Who is this course for?

It is best for developers, students, and technical teams who are new to AI agents but already know some Python. It is also useful for technical leaders who want a grounded view of what agent systems involve.

Do I need to know Python first?

Yes. From what we researched, Microsoft expects learners to have hands-on Python experience. If you are starting from zero, you will probably need a Python primer before this course feels comfortable.

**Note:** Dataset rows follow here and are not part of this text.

-- ==== Sys2Proof/Machine/StepOps.lean ====
section
/-! DEFINITION. Shared operations over steps: the running step of a partition, failing it (R204), contract breaches
(R150 to R152), fences of cores, banks and clusters (20 R617 to R621, R445). -/

namespace Sys2Proof.Machine

/-- Every accepted, unfinished step of a partition. -/
def Part.steps (q : Part) : List Step := q.queue ++ q.backfill

/-- The running step of a partition. -/
def Part.running (q : Part) : Option Step := q.steps.find? fun x => decide (x.stage = .running)

def State.running (s : State) (p : Nat) : Option Step := (s.part p).running

/-- A function applied to every step of a partition that satisfies `f`. -/
def Part.mapSteps (q : Part) (f : Step → Bool) (g : Step → Step) : Part :=
  { q with queue := q.queue.map fun x => if f x then g x else x
           backfill := q.backfill.map fun x => if f x then g x else x }

/-- A function applied to the running step of a partition. -/
def State.modRunning (s : State) (p : Nat) (g : Step → Step) : State :=
  s.modPart p fun q => q.mapSteps (fun x => decide (x.stage = .running)) g

/-- The image an accepted step runs now. -/
def State.imageOf (s : State) (k : Nat) : Image := (s.slot k).image.getD .empty

/-- The bracket entry `b` of an image. -/
def Image.bracketE (i : Image) (b : Nat) : Option BracketE := i.brackets.find? (·.bracket == b)

/-- The logical cores of a bracket (Table 4-15). -/
def BracketE.cores (b : BracketE) : List Nat := setBits 512 b.coreMask

/-- The logical cores of a step's bracket. -/
def State.stepCores (s : State) (x : Step) : List Nat :=
  match (s.imageOf x.slot).bracketE x.bracket with
  | some b => b.cores
  | none => []

/-- The physical cores that carry a step. -/
def State.stepPhys (s : State) (x : Step) : List Nat := (s.stepCores x).filterMap s.physOf

/-- A core whose units all stop issuing at their next instruction boundary. -/
def Core.halted (c : Core) : Core :=
  { c with sq := { c.sq with units := (List.range 5).foldl (fun t u =>
      let v := tabGet UnitSt.idle t u
      tabSet UnitSt.idle t u { v with halt := .stopped }) c.sq.units } }

/-- Every core of the running step of a partition stops (R204). -/
def State.stopStep (s : State) (p : Nat) : State :=
  match s.running p with
  | none => s
  | some x => s.forEach (s.stepPhys x) fun t c => (t.accountCore c).modCore c Core.halted

/-- The running step of a partition fails once, for the first reason met (R204, Table 3-9). -/
def State.failStep (s : State) (p : Nat) (f : Failure) : State :=
  let s := s.stopStep p
  s.modRunning p fun x => if x.fail.isNone then { x with fail := some f, replayReq := false } else x

/-- The free entries of client `n`'s completion ring (R437). -/
def State.ringRoom (s : State) (n : Nat) : Nat :=
  let o := clientObj n
  s.num o 9 - ((s.client n).written + 2 ^ 32 - s.num o 0x0A % 2 ^ 32) % 2 ^ 32

/-- The clients of partition `p`. -/
def State.clientsOf (s : State) (p : Nat) : List Nat := (s.clients.map (·.1)).filter fun n => s.num (clientObj n) 2 == p

/-- True for the record of a step that ran: completed or failed (Table 13-5). -/
def ranRecord (r : List Byte) : Bool := decide (leAt r 4 1 ≤ 1)

/-- True when a client has a step in its epilogue: a record of a step that ran waits only for P0 (Table 3-9). -/
def State.inEpilogue (s : State) (n : Nat) : Bool := ((s.client n).waiting.take (s.ringRoom n)).any fun r => ranRecord r.1

/-- The breach flag set in the records of a client's steps in their epilogue (R152, Table 3-9). -/
def State.flagWaiting (s : State) (n : Nat) : State :=
  let k := s.ringRoom n
  s.modClient n fun c => { c with waiting := (c.waiting.take k).map (fun r =>
    if ranRecord r.1 then (patch r.1 0x38 (leBytes 2 (leAt r.1 0x38 2 ||| 1)), r.2) else r) ++ c.waiting.drop k }

/-- Every step of a partition in flight is marked as named by a breach: the accepted, unfinished ones, and the records of those in their
epilogue (R148, R152). -/
def State.markBreach (s : State) (p : Nat) : State :=
  (s.forEach ((s.clientsOf p).filter s.inEpilogue) State.flagWaiting).modPart p fun q =>
    q.mapSteps (fun _ => true) fun x => { x with breach := true }

/-- True while the debug overlay is applied to a partition. -/
def State.debugOn (s : State) (p : Nat) : Bool := s.eff p (0x8000 + p) 1 == 1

Do I need experience with LLMs?

Some. You do not need to be an expert, but it helps to understand basic concepts like prompting, context windows, and model APIs before starting.

How do I get started?

The easiest path is to open the course on Microsoft Learn or the GitHub repo and begin with the introductory lessons. If you like video learning, the YouTube version is another good entry point.

How long to set up?

If you already have Python installed and have used model APIs before, setup can be quick, often under an hour. If you need to create accounts, configure keys, and get comfortable with the environment, expect longer.

What frameworks does the course cover?

It covers Semantic Kernel, AutoGen, Azure AI Agent Service, and Microsoft Agent Framework. It also explains the broader ideas behind agent frameworks, so the lessons transfer beyond Microsoft's stack.

Does the course teach production deployment?

Yes. That is one of its stronger points. Microsoft includes topics like monitoring, observability, infrastructure, evaluation, and cost control.

Is this course good for non-developers?

Probably not as a primary learning path. Non-technical readers can still learn the concepts, but the course is code-heavy and aimed at people who can build software.

How does it compare with LangChain tutorials?

LangChain tutorials can be faster for quick prototypes in that ecosystem. Microsoft AI Agents for Beginners is more structured and does a better job teaching production concerns and Microsoft's framework options.

Is it worth taking if I do not use Azure?

Yes, if you want to understand agent fundamentals. Some sections are Microsoft-specific, but the core lessons on reasoning, memory, tools, orchestration, and deployment are useful across stacks.